Not even the store brands are that much less expensive anymore. They're still a bit cheaper, but not by nearly as much as they were five years ago. And their prices are still creeping up to keep pace with the name brands too. I've noticed more of that "slight-of-hand" trickery lately too where the price stays the same, the package stays the same size, but the product volume/weight goes down just a wee bit (i.e. raising the price by selling you less for the same price).
 
Not even the store brands are that much less expensive anymore. They're still a bit cheaper, but not by nearly as much as they were five years ago. And their prices are still creeping up to keep pace with the name brands too. I've noticed more of that "slight-of-hand" trickery lately too where the price stays the same, the package stays the same size, but the product volume/weight goes down just a wee bit (i.e. raising the price by selling you less for the same price).
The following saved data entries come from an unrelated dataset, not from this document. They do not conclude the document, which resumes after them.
theorem hostAttach_idle {bytes : List Byte} {s : State} (hbusy : s.busy = false) (hlen : bytes.length < 2 ^ 32) :
    hostAttach bytes s = .next { s with src := bytes, inPos := 0#32, pend := false } := by
  rw [hostAttach, if_neg (by simp [hbusy]), if_neg (Nat.not_le.2 hlen)]

/-- Settles O18: taking the action off the port leaves `BUSY` as it is, so what the step does is what the attach, busy
or not, and the drain do on the state with the action taken. -/
theorem attachAndDrain : Obligations.AttachAndDrain := by
  intro s bytes n rest
  refine ⟨fun hport hbusy hlen => ?_, fun hport hbusy => ?_, fun hport => ?_⟩
  · exact (step_attach hport).trans (hostAttach_idle (s := { s with port := rest }) hbusy hlen)
  · exact (step_attach hport).trans (hostAttach_busy bytes (s := { s with port := rest }) hbusy)
  · exact step_drain hport

/-! ### `SrcGet` on each side of the end (20_memory.md R52) -/

theorem srcGet_inside {s : State} (h : s.inPos.toNat < s.src.length) :
    s.srcGet = (s.src[s.inPos.toNat], { s with inPos := s.inPos + 1#32 }) := by
  rw [State.srcGet, List.getElem?_eq_getElem h]

theorem srcGet_past_end {s : State} (h : s.src.length ≤ s.inPos.toNat) :
    s.srcGet = (0#8, { s with pend := true }) := by
  rw [State.srcGet, List.getElem?_eq_none h]

/-- A cursor inside a source that R33 allows does not wrap when it advances (10_state.md R33). -/
theorem cursor_succ_toNat {s : State} (h : s.inPos.toNat < s.src.length) (hlen : s.src.length < 2 ^ 32) :
    (s.inPos + 1#32).toNat = s.inPos.toNat + 1 := by
  have hcursor := cursor_toNat s h.le hlen
  rwa [if_pos h, min_eq_left h] at hcursor

/-- Settles O21: the source has a byte at the cursor exactly when the cursor is inside it, and the bound on the source
(10_state.md R33) keeps the advanced cursor from wrapping. -/
theorem sourceReadContract : Obligations.SourceReadContract := by
  intro s hlen
  exact ⟨fun h => ⟨srcGet_inside h, cursor_succ_toNat h hlen⟩, srcGet_past_end⟩

end Sys2Proof.Machine

/-! The decoder by layouts (30_encoding.md R71 to R78): the seven operand layouts of the opcode map, what each reads
from a word and which fields it must find zero. The facts about `decode`, `used` and `mustBeZero` are proved once for
each layout and carried over by the opcode map. -/

namespace Sys2Proof

/-! ### Fields that are zero -/

theorem field_eq_zero_iff (w : CmdWord) (lo len : Nat) :
    field w lo len = 0 ↔ ∀ k < len, w.getLsbD (lo + k) = false := by
  have hbits : ∀ v : BitVec len, v.toNat = 0 ↔ ∀ k < len, v.getLsbD k = false := fun v =>
    ⟨fun h => by simp [BitVec.eq_of_toNat_eq (y := 0#len) (by simpa using h)],
      fun h => by simp [BitVec.eq_of_getLsbD_eq (y := 0#len) (by simpa using h)]⟩
  rw [field, hbits]
  exact forall₂_congr fun k hk => by simp [hk]

/-- A field inside a zero field is zero. -/
theorem field_eq_zero_of_within {w : CmdWord} {lo len a n : Nat} (h : field w lo len = 0)
    (hin : lo ≤ a ∧ a + n ≤ lo + len := by decide) : field w a n = 0 := by
  rw [field_eq_zero_iff] at h ⊢
  intro k hk
  simpa [show lo + (a - lo + k) = a + k by omega] using h (a - lo + k) (by omega)

theorem sBit_eq_false_iff (w : CmdWord) : sBit w = false ↔ field w 55 1 = 0 := by
  simp [field_eq_zero_iff, sBit]

/-- The bits of the field of `len` bits at `lo`. -/
def fieldBits (lo len : Nat) : CmdWord := (BitVec.allOnes len).setWidth 64 <<< lo

theorem and_fieldBits_eq_zero (w : CmdWord) (lo len : Nat) : w &&& fieldBits lo len = 0#64 ↔ field w lo len = 0 := by
  rw [field_eq_zero_iff]
  constructor
  · intro h k hk
    by_cases hlt : lo + k < 64
    · have hbit := congrArg (BitVec.getLsbD · (lo + k)) h
      simpa [fieldBits, hlt, hk, show k < 64 by omega] using hbit
    · exact BitVec.getLsbD_of_ge w _ (by omega)
  · intro h
    refine BitVec.eq_of_getLsbD_eq fun i hi => ?_
    by_cases hin : lo ≤ i ∧ i - lo < len
    · have hbit := h (i - lo) hin.2
      rw [Nat.add_sub_cancel' hin.1] at hbit
      simp [hbit]
    · simp only [fieldBits, BitVec.getLsbD_and, BitVec.getLsbD_shiftLeft, BitVec.getLsbD_setWidth,
        BitVec.getLsbD_allOnes, BitVec.getLsbD_zero]
      grind

/-- The bits of a list of fields, each given by its lowest bit and its length. -/
def bitsOf (fields : List (Nat × Nat)) : CmdWord := fields.foldr (fun p m => fieldBits p.1 p.2 ||| m) 0#64

theorem and_bitsOf_eq_zero (w : CmdWord) (fields : List (Nat × Nat)) :
    w &&& bitsOf fields = 0#64 ↔ ∀ p ∈ fields, field w p.1 p.2 = 0 := by
  induction fields with
  | nil => simp [bitsOf]
  | cons p fields ih =>
    rw [List.forall_mem_cons, ← ih, ← and_fieldBits_eq_zero, ← BitVec.or_eq_zero_iff]
    simp only [bitsOf, List.foldr_cons, BitVec.and_or_distrib_left]

/-! ### A word is made of its fields -/

theorem field_lt (w : CmdWord) (lo len : Nat) : field w lo len < 2 ^ len := (w.extractLsb' lo len).isLt

theorem totField_lt (w : CmdWord) : totField w < 2 ^ 16 := field_lt w 32 16

theorem hiField_lt (w : CmdWord) : hiField w < 2 ^ 16 := field_lt w 16 16

theorem loField_lt (w : CmdWord) : loField w < 2 ^ 16 := field_lt w 0 16

theorem slotField_lt (w : CmdWord) : slotField w < 2 ^ 16 := field_lt w 32 16

theorem symField_lt (w : CmdWord) : symField w < 2 ^ 9 := field_lt w 16 9

theorem fField_lt (w : CmdWord) : fField w < 2 ^ 16 := field_lt w 0 16

theorem eq_wordC {w : CmdWord} (h : field w 0 56 = 0) : w = wordC (opc w) := by
  apply BitVec.eq_of_toNat_eq
  rw [field_eq] at h
  rw [wordC_toNat, opc, field_eq]
  have := w.isLt
  omega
Cereal boxes normal width and height but so thin they barely stand up. Toothpaste boxes look normal when you open them the tube is like an inch shorter. Liquids in weirdly shaped bottles with big concave bottoms to make their capacity less but look the same sized at first glance... etc
 
Cereal boxes normal width and height but so thin they barely stand up. Toothpaste boxes look normal when you open them the tube is like an inch shorter. Liquids in weirdly shaped bottles with big concave bottoms to make their capacity less but look the same sized at first glance... etc
One thing I noticed this 4th of July was Sparkler boxes. Instead of the typical 3 boxes you get in a pack, you got six small ones. Even fireworks got gipped this year, and I payed 3 bucks per pack instead of one.